The International Monetary Fund says Canada should ignore calls to relax stricter mortgage rules, or introduce new measures to reignite the housing market.
“The government is under pressure to ease macroprudential policy or introduce new initiatives that buttress housing activity,” said the IMF in a statement.
“This would be ill-advised, as household debt remains high and a gradual slowdown in the housing market is desirable to reduce vulnerabilities.”
Policy alone, won’t be enough to create a truly healthy market.

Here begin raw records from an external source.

-- ==== Sys2Proof/Machine/Engine.lean ====
section
/-! DEFINITION. The engines (R148 to R175): instances and their waits, machine checks, interrupts, patches and
the restart of a stopped engine. -/

namespace Sys2Proof.Machine

/-! ### Instances and waits -/

/-- The instance of an engine ends (R150, R165): the guard and its count clear; what the guard has held off stays
pending. -/
def State.endInstance (s : State) (e : Nat) : State :=
  let x := s.engine e
  let s := s.setEngine e { x with inst := false, abandoned := 0, waitSince := none }
  (s.putFlag F.engineStatus_GUARD e false).put F.engineStatus_STATE e 1

/-- The instance of an engine waits before its commit (R156); one that waits already goes on. -/
def State.beginWait (s : State) (e : Nat) : State :=
  let x := s.engine e
  let x := match x.waitSince with
    | some _ => x
    | none => { x with waitSince := some s.clock.now, microSince := s.clock.now }
  (s.setEngine e { x with inst := true }).put F.engineStatus_STATE e 2

/-- A waiting instance ends with REPEAT, and the same word waits in a new instance (R152, R158). -/
def State.repeatWait (s : State) (e : Nat) : State :=
  let x := s.engine e
  (s.setEngine e { x with abandoned := 0, microSince := s.clock.now }).putFlag F.engineStatus_GUARD e false

/-! ### Machine checks (R159 to R161) -/

/-- A run whose group plays no shot ends at once; one that plays a shot ends at its boundary. -/
def State.endIfIdle (s : State) (g : Nat) : State :=
  if (s.group g).state ≠ .idle && !(s.group g).inShot then s.endRun g else s

/-- SEQ[t] has stopped (R160): the shot is void, the tile stands down, and its run ends as under ABORT. -/
def State.stopTile (s : State) (t : Nat) : State :=
  match (s.tile t).group with
  | none => s
  | some g => (((s.voidShot t).standDown t).abortRun t).endIfIdle g

/-- A lasting machine check (R159): the engine stops and its pending interrupts are discarded. -/
def State.stopEngine (s : State) (e : Nat) : State :=
  let s := (s.put F.engineStatus_STATE e 3).putFlag F.engineStatus_MC_LASTING e true
  let s := (s.putFlag F.engineStatus_GUARD e false).setEngine e { Engine.init with
    patchStop := (s.engine e).patchStop, regs := (s.engine e).regs }
  if e = 16 then s.enterSafe 0x0011 else s.stopTile e

/-- The Hatband source of an engine's machine checks (R195): CRD has none. -/
def checkSource (e : Nat) : Nat := if e < 16 then seqSource e 10 else 0xFFF

/-- MACHINE_CHECK (R153, R154, R159): a fetch from an unused address, or of a patch RAM word that was stored with wrong
parity, fails again. -/
def execMachineCheck (e : Fin 17) (addr : BitVec 15) (again : Bool) (s : State) : Result :=
  let s := s.fresh
  let lasting := again || (s.control.word addr.toNat).isNone
  .next (if s.mode = .reset || s.get F.engineStatus_STATE e = 3 then s
    else
      let s := s.put F.engineStatus_LAST_MC_ADDR e addr.toNat
      let s := if e.val < 16 then s.raise (checkSource e) else s
      let s := s.report 6 lasting (checkSource e) e addr.toNat
      if lasting then s.stopEngine e else s.count F.engineStatus_MC_TRANSIENT e)

/-! ### Interrupts (R162 to R168) -/

/-- An interrupt of an engine is pending. -/
def Engine.pending (x : Engine) : Bool := x.haltPending || x.voidPending || !x.attnPending.isEmpty

/-- The instance is abandoned (R163, R165): at the fourth time in a row the guard engages. -/
def State.abandon (s : State) (e : Nat) : State :=
  let x := s.engine e
  let s := (s.setEngine e { x with abandoned := x.abandoned + 1 }).count F.engineStatus_ABANDON_COUNT e
  if x.abandoned + 1 = 4 then
    (s.putFlag F.engineStatus_GUARD e true).count F.engineStatus_GUARD_COUNT e
  else s

/-- Where an interrupt finds an engine (R163): before its instance's commit, and by how many cycles it is held off within
R167. A wait comes before the commit. A running engine may be on either side, or between instances: its cycles lie
below the rows, so that is a free value (log 107). -/
def State.found (s : State) (e : Nat) : (Bool × Nat) × State :=
  let x := s.engine e
  let (v, s') := s.free
  let running := s.get F.engineStatus_STATE e = 1
  let before := x.inst || (running && v.toNat % 2 = 1)
  let limit := if x.held then 260 else if before || !running then 1 else 67
  ((before, v.toNat / 2 % limit), s')

/-- HOLDOFF_MAX after a hold-off. -/
def State.noteHoldoff (s : State) (e cycles : Nat) : State :=
  s.put F.engineStatus_HOLDOFF_MAX e (max (s.get F.engineStatus_HOLDOFF_MAX e) (min 255 cycles))

/-- The handlers of the pending classes run in priority order (R162, R164). After HALT or VOID the abandoned
routine does not restart; after ATTN it does. -/
def State.runHandlers (s : State) (e : Nat) : State :=
  let x := s.engine e
  let s := s.setEngine e { x with haltPending := false, voidPending := false, attnPending := [], held := false }
  if (x.haltPending || x.voidPending) && e < 16 then s.standDown e else s

/-- An engine acts on its pending interrupts. -/
def State.interrupt (s : State) (e : Nat) : State :=
  let (x, s) := s.found e
  let s := s.noteHoldoff e x.2
  (if x.1 then s.abandon e else s).runHandlers e

/-- INTERRUPT_TAKEN (R163 to R166): while the guard is engaged the interrupt is deferred and stays pending. -/
def execInterruptTaken (e : Fin 17) (s : State) : Result :=
  let s := s.fresh
  let x := s.engine e
  .next (if !x.pending || s.get F.engineStatus_STATE e = 3 then s
    else if s.flag F.engineStatus_GUARD e then s.setEngine e { x with held := true }
    else s.interrupt e)

/-! ### Patch images (R169, R170) -/

/-- A patch image's parts (R169). -/
def patchMagic (b : List Byte) : Nat := le b 0 4
def patchId (b : List Byte) : Nat := le b 4 4
def patchRom (b : List Byte) : Nat := le b 8 4
def patchMatches (b : List Byte) : Nat := le b 12 2
def patchWords (b : List Byte) : Nat := le b 14 2
def patchMatch (b : List Byte) (i : Nat) : Nat := le b (64 + 4 * i) 4
def patchWord (b : List Byte) (i : Nat) : Nat := le b (64 + 4 * patchMatches b + 16 * i) 16

/-- The first check of R170 fails: MAGIC, field ranges, reserved bits, or the total length. -/
def patchFormBad (b : List Byte) : Bool :=
  patchMagic b ≠ 0x4D435054 || patchId b = 0 || 64 < patchMatches b || 1024 < patchWords b || le b 16 48 ≠ 0
    || b.length ≠ 64 + 4 * patchMatches b + 16 * patchWords b + 96
    || (List.range (patchMatches b)).any fun i => bits (patchMatch b i) 25 7 ≠ 0

/-- The match settings break R170: two enabled entries on one address, or a target beyond the words. -/
def patchMatchBad (b : List Byte) : Bool :=
  let ms := (List.range (patchMatches b)).map (patchMatch b)
  let on := (ms.filter fun x => bit x 24).map fun x => bits x 0 14
  (ms.any fun x => patchWords b ≤ bits x 14 10) || !decide on.Nodup

/-- A microword holds a reserved UOP (R153). -/
def patchUopBad (b : List Byte) : Bool :=
  (List.range (patchWords b)).any fun i => 0x0A ≤ bits (patchWord b i) 123 5

/-- The control store that a patch image makes. -/
def patchStore (b : List Byte) : Store :=
  { redirects := (((List.range (patchMatches b)).map (patchMatch b)).filter fun x => bit x 24).map fun x =>
      (bits x 0 14, bits x 14 10)
    ram := SMap.writeAll [] 0 0 ((List.range (patchWords b)).map fun i => withParity (patchWord b i)) }

/-- The checks of R170 in order: the status of the first that fails. -/
def State.patchVerdict (s : State) (b : List Byte) : Option Status :=
  if patchFormBad b then some .badRecord
  else if !Config.signatureGood b then some .badRecord
  else if patchRom b ≠ Config.romId.toNat then some .badValue
  else if patchMatchBad b then some .badValue
  else if patchUopBad b || !(patchStore b).pathsGood then some .badRecord
  else if s.upload.patchSince.isSome then some .busy
  else none

/-- The bytes of a patch that have been taken, the next offset among them. -/
def State.patchTaken (s : State) (offset total : Nat) : List Byte :=
  match s.upload.patch with
  | some (n, b) => if offset = 0 then [] else if n = total then b else []
  | none => []

/-- A part of a patch image is taken; the last one is checked and staged (R363). A refused image changes
nothing, and the parts of it are dropped. -/
def State.takePatch (s : State) (total : Nat) (b : List Byte) : Answer :=
  if b.length < total then
    .ok { s with upload := { s.upload with patch := some (total, b) } } (leBytes 0 4)
  else
    let s := { s with upload := { s.upload with patch := none } }
    match s.patchVerdict b with
    | some st => .fail (s.report 35 false 0xFFF (patchId b) st.code) st
        (if st = .badRecord || st = .badValue then 40 else 0)
    | none => .ok { s with upload := { s.upload with staged := some b } } (leBytes 1 4)

/-- PATCH_LOAD (R363). -/
def patchLoadCommand (r : Request) (s : State) : Command :=
  let offset := r.at 0 4
  let total := r.at 4 4
  let data := r.payload.drop 8
  { frame := if r.len < 8 then some 4 else none, access := accessAdm r, modes := modesCPRS, refused := false,
    checks := [((s.patchTaken offset total).length ≠ offset, .badRecord, 32),
      badAt 4 (16800 < total || total < offset + data.length)],
    act := fun s => s.takePatch total (s.patchTaken offset total ++ data) }

/-- PATCH_LOAD. -/
def execPatchLoad (m : Fin 16) (s : State) : Result := .next (s.fresh.serve m 0x0A01 patchLoadCommand)

/-! ### Applying a patch (R171) -/

/-- An engine has reached its next shot boundary: its tile plays no shot. -/
def State.atBoundary (s : State) (e : Nat) : Bool := 16 ≤ e || !(s.tile e).inShot

/-- Every engine that plays no shot stops for the pending patch; what it has begun of a coming shot is given
up. -/
def State.stopEngines (s : State) : State :=
  (List.range 17).foldl (fun s e =>
    if s.upload.patchSince.isSome && s.atBoundary e then (s.unprepare e).stopForPatch e else s) s

/-- PATCH_APPLY (R171): deferred. -/
def patchApplyCommand (r : Request) (s : State) : Command :=
  { frame := exactly r 0, access := accessAdm r, modes := modesCPRS,
    refused := s.upload.staged.isNone || s.upload.patchSince.isSome, checks := [],
    act := fun s =>
      let s := { s with upload := { s.upload with patchSince := some s.clock.now } }
      .wait (s.putFlag F.mcVersion_PATCH_PENDING 0 true).stopEngines .patchApply }

/-- PATCH_APPLY. -/
def execPatchApply (m : Fin 16) (s : State) : Result := .next (s.fresh.serve m 0x0A02 patchApplyCommand)

/-- The next shot of a group whose engines stood starts later by the time that they stood. -/
def State.shiftStood (s : State) (g : Nat) : State :=
  let x := s.group g
  let stood := (s.members g).foldl (fun m t =>
    match (s.engine t).patchStop with
    | some w => max m (s.clock.now - w)
    | none => m) 0
  if x.state = .running && !x.inShot then s.setGroup g { x with base := x.base + 16 * stood } else s

/-- Every engine resumes dispatch. -/
def State.resumeEngines (s : State) : State :=
  let s := (List.range 16).foldl State.shiftStood s
  let s := (List.range 17).foldl (fun s e =>
    s.setEngine e { s.engine e with patchStop := none }) s
  let s := { s with upload := { s.upload with patchSince := none, staged := none } }
  s.putFlag F.mcVersion_PATCH_PENDING 0 false

/-- The patch RAM and the match registers take a patch image, whose parity bits the loader computes; an image without
matches removes the patch (R169, R172). -/
def State.installPatch (s : State) (b : List Byte) : State :=
  let n := patchMatches b
  let s := (List.range 64).foldl (fun s i =>
    s.setImage .matchReg i (if i < n then bits (patchMatch b i) 0 25 else 0)) s
  let words := if n = 0 then [] else (List.range (patchWords b)).map fun i => withParity (patchWord b i)
  let s := { s with upload := { s.upload with patchRam := SMap.writeAll [] 0 0 words } }
  (s.put F.mcVersion_PATCH_ID 0 (if n = 0 then 0 else patchId b)).put F.mcVersion_PATCH_HASH 0
    (if n = 0 then 0 else le (sha384 b) 0 8)

/-- PATCH_SWAP (R171): all seventeen engines have stopped. -/
def execPatchSwap (s : State) : Result :=
  let s := s.fresh
  .next (match s.upload.patchSince, s.upload.staged with
    | some _, some b =>
      if (List.range 17).all fun e => (s.engine e).patchStop.isSome then
        let s := (s.installPatch b).resumeEngines
        s.finishAll (fun w => w = .patchApply) .ok (leBytes (s.get F.mcVersion_PATCH_ID) 4 ++ zeros 4)
      else s
    | _, _ => s)

/-- PATCH_WAIT_EXPIRY (R171): the engines have not all stopped within PATCH_WAIT. -/
def execPatchWaitExpiry (s : State) : Result :=
  let s := s.fresh
  .next (match s.upload.patchSince with
    | some w =>
      if w + s.get F.patchControl_PATCH_WAIT * Config.ticksPerMs ≤ s.clock.now
          && !((List.range 17).all fun e => (s.engine e).patchStop.isSome) then
        (s.resumeEngines.report 35 false 0xFFF 0 Status.timeout.code).finishAll (fun w => w = .patchApply) .timeout []
      else s
    | none => s)

/-! ### Restart (R160) -/

/-- ENGINE_RESTART: deferred while the whole control store is re-read. -/
def engineRestartCommand (r : Request) (s : State) : Command :=
  let e := r.at 0 1
  { frame := exactly r 4, access := if e = 16 then accessAdm r else accessIf (s.owns r e), modes := modesCPRSF,
    refused := false,
    checks := [badAt 0 (16 < e), r.rsv 1 3, (s.get F.engineStatus_STATE e ≠ 3, .refusedActive, 0)],
    act := fun s => .wait s (.engineRestart e) }

/-- ENGINE_RESTART. -/
def execEngineRestart (m : Fin 16) (s : State) : Result := .next (s.fresh.serve m 0x0A03 engineRestartCommand)

/-- An enabled match register covers a control store address (R155). -/
def State.matched (s : State) (addr : Nat) : Bool :=
  (List.range 64).any fun i => s.flag F.matchReg_ENABLE i && s.get F.matchReg_ROM_ADDR i = addr

/-- A restart waits for the engine. -/
def State.restarting (s : State) (e : Nat) : Bool :=
  s.host.deferred.any fun d => d.wait = .engineRestart e

/-- ENGINE_RESTART_DONE (R160): the engine restarts, unless an address fails that no match covers. -/
def execEngineRestartDone (e : Fin 17) (bad : Option (BitVec 15)) (s : State) : Result :=
  let s := s.fresh
  let first := match bad with | some a => a.toNat | none => 0xFFFF
  .next (if s.restarting e && s.get F.engineStatus_STATE e = 3 then
    if bad.isNone || s.matched first then
      ((s.put F.engineStatus_STATE e 0).putFlag F.engineStatus_MC_LASTING e false).finishAll
        (fun w => w = .engineRestart e) .ok (leBytes first 2 ++ zeros 2)
    else s.finishAll (fun w => w = .engineRestart e) .faulted []
  else s)

end Sys2Proof.Machine
end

The IMF wants governments on all levels to find ways to increase supply as well.
The IMF says a string of interest rate hikes by the Bank of Canada should help keep household debt in check while reducing financial stability risks.
For the now, the IMF says rates should stay on hold. When tightening is warranted, it should be gradual. But a cut isn’t out of the question either.
“If downside risks materialize and the outlook deteriorates, the Bank of Canada should be prepared to cut the policy rate.”
A sharp correction in the housing market is one of those risks.
“If a house price correction is accompanied by a rise in unemployment and a collapse in private consumption, additional risks to financial stability and growth could emerge,” said the IMF.
“External risks include a larger-than-expected global growth slowdown, a sharp tightening of global financial conditions, or an escalation of trade tensions between the U.S. and its major trading partners, which could include the failure to ratify USMCA and the break-up of NAFTA.”
The IMF says trade tensions with the U.S. and its biggest trading partners “casts a shadow over the economic outlook.”
GDP is projected to slow to 1.5 per cent in the 2019, according to the IMF's forecast.